Most teens didn't suffer from a particular condition and just wanted information. Some did, and faced issues like diabetes, arthritis, and caring for their teeth while they had braces. Teens, apparently, primarily use the internet to find info about their health or someone else's. Some, however, also share info, because they participate in online support groups for people who experience the same health difficulties. 

Research revealed that, in the US: 

  • The vast majority of teenagers have used the internet to look for health-related info.
  • 71 percent of those who haven't say that they are very likely to. 
  • Around half of teens looked for health info for family members — including pets. 
  • 65 percent of teenagers reported that the internet is their primary source of health info, even though they have access to other sources — like, they could ask their parents, teachers, and obviously doctors for health information. 

Teens who do look for health info online mainly want to know about:

  • Sports injuries
  • The flu and other infections
  • Fitness
  • Nutrition
  • Sexual health subjects, including menstruation
  • Skin care

Studies also report that teenagers are most likely to use the web to get answers about health topics that are taboo in their culture.
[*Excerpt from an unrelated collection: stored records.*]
-- ==== Sys2Proof/Machine/Block.lean ====
section
/-! DEFINITION. What a command is to the block (10_state.md R10, R19): the block's state is the record and nothing else; the
command, its operands, the parameters and the transport's answer are arguments; the response and the transaction are
results. `State.carryOut` joins the block to the transport with the device behind it and to the host's ports. -/

namespace Sys2Proof.Machine

/-- How a command ends: the record it leaves, its response, and how many free values it has used. -/
structure Ending where
  record : Record
  response : Response
  drawn : Nat

/-- What the block does with a command (R19): it ends at once, or it asks the transport for its one transaction (R31) and
ends as the answer says. -/
inductive Plan where
  /-- No transaction. -/
  | answer (e : Ending)
  /-- `MemRead(addr, n)`; `onReply` is given the number of the next free value and the transport's answer (R23). -/
  | read (addr n : Nat) (onReply : Nat → Option (List Byte) → Ending)
  /-- `MemWrite(addr, length bytes, bytes)`; `onReply` is given the transport's answer (R24). -/
  | write (addr : Nat) (bytes : List Byte) (onReply : Bool → Ending)

/-- The system once the block has ended a command: the new record, the response at the port. -/
def State.finish (s : State) (e : Ending) : State := ((s.spend e.drawn).setRecord e.record).respond e.response

/-- The block's command carried out against the transport and the device. -/
def State.carryOut (s : State) : Plan → State
  | .answer e => s.finish e
  | .read addr n onReply => (s.memRead addr n).2.finish (onReply (s.memRead addr n).2.draws (s.memRead addr n).1)
  | .write addr bytes onReply => (s.memWrite addr bytes).2.finish (onReply (s.memWrite addr bytes).1)

end Sys2Proof.Machine
end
This can include issues related to being gay or trans, having mental health struggles, and sexual health topics. Around half of teens diagnosed with a chronic health disease prefer a support group on the internet over a in-person support group — probably because online support groups are anonymous and sharing feels safer. 

So, if you're going to use the web to stay informed about your health, how can you separate health fact from health fiction?
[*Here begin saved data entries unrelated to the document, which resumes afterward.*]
-- ==== Sys2Proof/Laws/Memory.lean ====
section
/-! SUPPORT. The device's registers: read after write and forget, runs, and the canonical form every operation
keeps. -/

namespace Sys2Proof.Machine

@[simp] theorem timeBase_eq : timeBase = 0 := rfl

@[simp] theorem alarmBase_eq : alarmBase = 8 := rfl

@[simp] theorem Memory.read_nil (a : Nat) : Memory.read [] a = none := rfl

@[simp] theorem Memory.read_write_same (m : Memory) (a : Nat) (v : Byte) : (m.write a v).read a = some v := by
  induction m with
  | nil => simp [Memory.write, Memory.read]
  | cons c rest ih =>
    obtain ⟨b, w⟩ := c
    by_cases h1 : a < b
    · simp [Memory.write, Memory.read, h1]
    · by_cases h2 : a = b
      · simp [Memory.write, Memory.read, h2]
      · simp [Memory.write, Memory.read, h1, h2, ih]

theorem Memory.read_write_other (m : Memory) {a b : Nat} (v : Byte) (h : b ≠ a) : (m.write a v).read b = m.read b := by
  induction m with
  | nil => simp [Memory.write, Memory.read, h]
  | cons c rest ih =>
    obtain ⟨x, w⟩ := c
    by_cases h1 : a < x
    · simp [Memory.write, Memory.read, h1, h]
    · by_cases h2 : a = x
      · subst h2
        simp [Memory.write, Memory.read, h]
      · simp [Memory.write, Memory.read, h1, h2, ih]

@[simp] theorem Memory.read_forget_same (m : Memory) (a : Nat) : (m.forget a).read a = none := by
  induction m with
  | nil => rfl
  | cons c rest ih =>
    obtain ⟨x, w⟩ := c
    by_cases h : x = a
    · simpa [Memory.forget, h] using ih
    · have h' : ¬ a = x := fun e => h e.symm
      simpa [Memory.forget, Memory.read, h, h'] using ih

theorem Memory.read_forget_other (m : Memory) {a b : Nat} (h : b ≠ a) : (m.forget a).read b = m.read b := by
  induction m with
  | nil => rfl
  | cons c rest ih =>
    obtain ⟨x, w⟩ := c
    by_cases hx : x = a
    · subst hx
      simpa [Memory.forget, Memory.read, h] using ih
    · by_cases hb : b = x
      · subst hb
        simp [Memory.forget, Memory.read, hx]
      · simpa [Memory.forget, Memory.read, hx, hb] using ih

theorem Memory.read_writeRun_outside (bs : List Byte) (m : Memory) {addr a : Nat}
    (h : a < addr ∨ addr + bs.length ≤ a) : (m.writeRun addr bs).read a = m.read a := by
  induction bs generalizing m addr with
  | nil => rfl
  | cons b bs ih =>
    simp only [List.length_cons] at h
    rw [Memory.writeRun, ih _ (by omega), Memory.read_write_other _ _ (by omega)]

theorem Memory.read_writeRun_inside (bs : List Byte) (m : Memory) {addr k : Nat} (h : k < bs.length) :
    (m.writeRun addr bs).read (addr + k) = bs[k]? := by
  induction bs generalizing m addr k with
  | nil => simp at h
  | cons b bs ih =>
    cases k with
    | zero =>
      rw [Memory.writeRun, Memory.read_writeRun_outside _ _ (by omega)]
      simp
    | succ k =>
      have := ih (m.write addr b) (addr := addr + 1) (k := k) (by simpa using h)
      simpa [Memory.writeRun, Nat.add_assoc, Nat.add_comm 1 k] using this

theorem Memory.read_forgetRun_outside (n : Nat) (m : Memory) {addr a : Nat} (h : a < addr ∨ addr + n ≤ a) :
    (m.forgetRun addr n).read a = m.read a := by
  induction n generalizing m addr with
  | zero => rfl
  | succ n ih => rw [Memory.forgetRun, ih _ (by omega), Memory.read_forget_other _ (by omega)]

theorem Memory.read_forgetRun_inside (n : Nat) (m : Memory) {addr a : Nat} (h1 : addr ≤ a) (h2 : a < addr + n) :
    (m.forgetRun addr n).read a = none := by
  induction n generalizing m addr with
  | zero => omega
  | succ n ih =>
    rw [Memory.forgetRun]
    by_cases h : a = addr
    · subst h
      rw [Memory.read_forgetRun_outside _ _ (by omega), Memory.read_forget_same]
    · exact ih _ (by omega) (by omega)

@[simp] theorem Memory.deliver_length (m : Memory) (addr n d : Nat) : (m.deliver addr n d).length = n := by
  induction n generalizing addr d with
  | zero => rfl
  | succ n ih => simp [Memory.deliver, ih]

theorem Memory.getElem?_deliver (m : Memory) {addr n d k : Nat} (h : k < n) :
    (m.deliver addr n d)[k]? = some ((m.read (addr + k)).getD (Config.freeByte (d + k))) := by
  induction n generalizing addr d k with
  | zero => omega
  | succ n ih =>
    cases k with
    | zero => simp [Memory.deliver]
    | succ k =>
      have := ih (addr := addr + 1) (d := d + 1) (k := k) (by omega)
      simpa [Memory.deliver, Nat.add_assoc, Nat.add_comm 1 k] using this

/-! The canonical form. -/

theorem Memory.risingFrom_mono {lo lo' : Nat} {m : Memory} (h : lo' ≤ lo) (hm : m.risingFrom lo = true) :
    m.risingFrom lo' = true := by
  cases m with
  | nil => rfl
  | cons c rest =>
    simp only [Memory.risingFrom, Bool.and_eq_true, decide_eq_true_eq] at hm ⊢
    exact ⟨⟨by omega, hm.1.2⟩, hm.2⟩

theorem Memory.risingFrom_write {lo a : Nat} {m : Memory} (v : Byte) (hm : m.risingFrom lo = true) (h : lo ≤ a)
    (ha : a ≤ lastRegister) : (m.write a v).risingFrom lo = true := by
  induction m generalizing lo with
  | nil => simp [Memory.write, Memory.risingFrom, h, ha]
  | cons c rest ih =>
    obtain ⟨b, w⟩ := c
    simp only [Memory.risingFrom, Bool.and_eq_true, decide_eq_true_eq] at hm
    by_cases h1 : a < b
    · have hb : a + 1 ≤ b := h1
      simp [Memory.write, Memory.risingFrom, h1, h, ha, hb, hm.1.2, hm.2]
    · by_cases h2 : a = b
      · subst h2
        simp [Memory.write, Memory.risingFrom, h, ha, hm.2]
      · simp [Memory.write, Memory.risingFrom, h1, h2, hm.1.1, hm.1.2, ih hm.2 (by omega)]

theorem Memory.risingFrom_forget {lo a : Nat} {m : Memory} (hm : m.risingFrom lo = true) :
    (m.forget a).risingFrom lo = true := by
  induction m generalizing lo with
  | nil => rfl
  | cons c rest ih =>
    obtain ⟨b, w⟩ := c
    simp only [Memory.risingFrom, Bool.and_eq_true, decide_eq_true_eq] at hm
    by_cases h : b = a
    · have := risingFrom_mono (lo' := lo) (by omega) (ih hm.2)
      simpa [Memory.forget, h] using this
    · have := ih hm.2
      simp only [Memory.forget] at this
      simp [Memory.forget, Memory.risingFrom, h, hm.1.1, hm.1.2, this]

theorem Memory.wf_nil : Memory.wf [] = true := rfl

theorem Memory.wf_write {m : Memory} {a : Nat} (v : Byte) (hm : m.wf = true) (ha : a ≤ lastRegister) :
    (m.write a v).wf = true := risingFrom_write v hm (Nat.zero_le a) ha

theorem Memory.wf_forget {m : Memory} (a : Nat) (hm : m.wf = true) : (m.forget a).wf = true := risingFrom_forget hm

theorem Memory.wf_writeRun {bs : List Byte} {m : Memory} {addr : Nat} (hm : m.wf = true)
    (h : addr + bs.length ≤ lastRegister + 1) : (m.writeRun addr bs).wf = true := by
  induction bs generalizing m addr with
  | nil => exact hm
  | cons b bs ih =>
    simp only [List.length_cons] at h
    exact ih (wf_write b hm (by omega)) (by omega)

theorem Memory.wf_forgetRun {n : Nat} {m : Memory} {addr : Nat} (hm : m.wf = true) :
    (m.forgetRun addr n).wf = true := by
  induction n generalizing m addr with
  | zero => exact hm
  | succ n ih => exact ih (wf_forget addr hm)

theorem Memory.wf_applyChanges {cs : List Host.Cell} {m : Memory} (hm : m.wf = true) :
    (m.applyChanges cs).wf = true := by
  induction cs generalizing m with
  | nil => exact hm
  | cons c cs ih =>
    obtain ⟨a, v⟩ := c
    rw [Memory.applyChanges]
    split
    · exact ih (wf_write v hm ‹_›)
    · exact ih hm

theorem State.reset_dev_wf : State.reset.dev.wf = true := rfl

end Sys2Proof.Machine
end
Teens and online health info: How to tell that what you're reading isn't 'fake news'

First off, pay attention to the source of your info — don't just use Google and click the first couple pages that come up, but be picky about where you read up on your health. Some things to keep in mind are:

  • Research studies are usually good sources, but they can be hard to understand. Government and inter-governmental websites — for instance the FDA, Medline Plus, World Health Organization, and CDC — usually offer reputable but more accessible information that anyone can understand.
  • Reputable health websites, like SteadyHealth, will offer sources for all the important claims they make, so you can follow up on your own. They do not make outrageous claims without offering evidence. If a site mentions that "a study found..." but doesn't link to the study, or just says something like "acne gives you cancer" without backing it up with research, then that site isn't to be trusted.
  • Is your source trying to sell something? That deserves extra scrutiny. If you're reading a sponsored ad on Facebook provided by the manufacturers of, I don't know, essential oils or some magic sticker that's meant to act as a pain reliever, well, keep reading — somewhere else — to see if you can verify their claims. 
  • If you're reading a personal blog or Facebook group with something like "vaccine truth (they're 100 percent poison)" or "how I lost 100 pounds in a week" in the title, just click the darn X on your tab, already.
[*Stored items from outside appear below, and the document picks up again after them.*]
/-- The 19 characters from the bytes read: each digit is the character of one nibble, and no byte's range is checked. -/
theorem renderText_snapshot {hu se mi ho da mo ye wd : Byte}
    (h : ∀ b ∈ [hu, se, mi, ho, da, mo, ye, wd], BcdByte b) :
    renderText (Record.snapshot [hu, se, mi, ho, da, mo, ye, wd]) =
      let tens (b : Byte) : Byte := digitChar (b.toNat / 16)
      let ones (b : Byte) : Byte := digitChar (b.toNat % 16)
      [0x32, 0x30, tens ye, ones ye, 0x2D, tens mo, ones mo, 0x2D, tens da, ones da, 0x54, tens ho, ones ho, 0x3A,
        tens mi, ones mi, 0x3A, tens se, ones se] := by
  simp only [List.forall_mem_cons] at h
  obtain ⟨-, hse, hmi, hho, hda, hmo, hye, -⟩ := h
  simp only [renderText, fieldDigits, Record.snapshot, Record.get_build, RecByte.determined, RecField.index,
    List.getD_cons_zero, List.getD_cons_succ, twoDigits_fromBcd, hse, hmi, hho, hda, hmo, hye, List.cons_append,
    List.nil_append]

theorem getdtRender_of_not_bcd (free : Nat) {r : Record} (h : allBcd r = false) :
    getdtRender free r = { record := r, response := freeResponse .ok free 19, drawn := 19 } := by
  simp [getdtRender, h]

/-- GETDT keeps the bytes read as the record and answers OK with 19 bytes, BCD or not; BCD bytes are rendered. -/
theorem getdtRender_ok (free : Nat) (r : Record) : (getdtRender free r).record = r ∧
    ∃ text, (getdtRender free r).response = { status := .ok, data := text } ∧ text.length = 19 ∧
      (allBcd r = true → text = renderText r) := by
  cases h : allBcd r
  · rw [getdtRender_of_not_bcd free h]
    exact ⟨rfl, _, rfl, freeBytes_length .., fun hbcd => by cases hbcd⟩
  · rw [getdtRender, h]
    exact ⟨rfl, _, rfl, renderText_length r, fun _ => rfl⟩

theorem exec_getdt_eq (s : State) : exec .getdt s = .next (s.carryOut (.read 0x00 8 getdtReply)) := rfl

/-- Settles O20: GETDT is one read; the text of BCD bytes is rendered digit by digit, no byte's range is checked. -/
theorem getdtRendersTheRegisters : Obligations.GetdtRendersTheRegisters := by
  intro s
  refine ⟨_, _, exec_getdt_eq s, s.carryOut_read_trace .., s.carryOut_read_dev .., s.carryOut_read_answers ..,
    s.sameElsewhere_carryOut _, fun hfail => ?_, fun hok => ?_⟩
  · have hread := State.memRead_fst_of_failure 0x00 8 hfail
    rw [State.carryOut_read_record, State.carryOut_read_outbox, hread]
    exact ⟨rfl, Record.get_unspecified_written _, _, freeBytes_length .., rfl⟩
  · obtain ⟨bs, hread, hbs⟩ := State.exists_deliverable_of_success hok
    have hlen := hbs.1
    obtain ⟨hu, se, mi, ho, da, mo, ye, wd, rfl⟩ := exists_eight_bytes hlen
    obtain ⟨hrecord, text, hresponse, htext, hrendered⟩ :=
      getdtRender_ok (s.memRead 0x00 8).2.draws (Record.snapshot [hu, se, mi, ho, da, mo, ye, wd])
    rw [State.carryOut_read_record, State.carryOut_read_outbox, hread, getdtReply, hrecord, hresponse]
    refine ⟨hu, se, mi, ho, da, mo, ye, wd, rfl, hbs, holds_snapshot hlen, text, htext, rfl, fun hbcd => ?_⟩
    exact (hrendered ((allBcd_snapshot_iff hlen).mpr hbcd)).trans (renderText_snapshot hbcd)

/-- Where nothing was read, or a byte read is not BCD, GETDT's text is 19 of the free values it draws (R79). -/
theorem getdtReply_of_unspecified {reply : Option (List Byte)} (free : Nat)
    (h : ∀ bs, reply = some bs → allBcd (Record.snapshot bs) = false) :
    ∃ k st, free ≤ k ∧ k + 19 ≤ free + (getdtReply free reply).drawn ∧
      (getdtReply free reply).response = freeResponse st k 19 := by
  cases reply with
  | none => exact ⟨free + 8, .fail, Nat.le_add_right .., Nat.le_refl _, rfl⟩
  | some bs =>
    rw [getdtReply, getdtRender_of_not_bcd free (h bs rfl)]
    exact ⟨free, .ok, Nat.le_refl _, Nat.le_refl _, rfl⟩

/-- Settles O21: either hypothesis makes the answer to GETDT's read one that leaves the text unspecified. -/
theorem getdtUnspecifiedText : Obligations.GetdtUnspecifiedText := by
  intro s t hexec hcase
  rw [exec_getdt_eq] at hexec
  cases hexec
  have hreply : ∀ bs, (s.memRead 0x00 8).1 = some bs → allBcd (Record.snapshot bs) = false := by
    intro bs hread
    rcases hcase with hfail | ⟨bs', htrace, b, hb, hbcd⟩
    · rw [State.memRead_fst_of_failure 0x00 8 hfail] at hread
      cases hread
    · rw [State.carryOut_read_trace, hread] at htrace
      cases htrace
      have hall := allBcd_snapshot_iff (State.length_of_memRead_eq_some hread)
      exact Bool.eq_false_iff.mpr fun h => hbcd (hall.mp h b hb)
  obtain ⟨k, st, hfree, hdrawn, hresponse⟩ := getdtReply_of_unspecified (s.memRead 0x00 8).2.draws hreply
  refine ⟨k, st, (s.draws_le_memRead 0x00 8).trans hfree, ?_, ?_⟩
  · rw [State.carryOut_read_draws]
    exact hdrawn
  · rw [State.carryOut_read_outbox, hresponse, freeResponse, freeBytes_eq_map_range]

end Sys2Proof.Machine
end

section
/-! SETALM (42_alarm_compare.md R90 to R93). -/

namespace Sys2Proof.Machine

open Sys2Proof.Safety

/-- The model's payload is the spec's: six fields in device-transfer order, then the year, the dayOfWeek or both (R92). -/
theorem payloadFields_eq_payload (p : AlarmPayload) : payloadFields p = payload p := by
  cases p <;> rfl

theorem alarmBytes_eq_map_payload (p : AlarmPayload) (r : Record) :
    alarmBytes p r = (payload p).map fun f => (r.get f).val := by
  rw [alarmBytes, payloadFields_eq_payload]

theorem exec_setalm_eq (d : DateTime) (s : State) :
    exec (.setalm d) s = .next (s.carryOut (setalmPlan s.params d s.record)) := rfl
Also pay attention to the date on which something you're reading was published. That study or book from 1930 or even 1985 might have been the best science had to offer at the time, but science moves fast. Always look for more recent information. 

Some dubious claims are easy to spot, because they're quite literally unbelievable. If your Spidey senses are tingling, listen to them! But remember that even things that sound totally logical may not be true, so when it doubt, it's always good to check on multiple websites, including governmental ones.

You could also do something few teens apparently do these days, and make an appointment with your doctor to ask your questions. Remember that self-diagnosis isn't foolproof by any means; the articles you read about, say, arthritis, might be completely reputable — but that'd be useless if you're really dealing with a sports injury. So, if you're reading up about health online because you're worried about your own, check in with your doctor.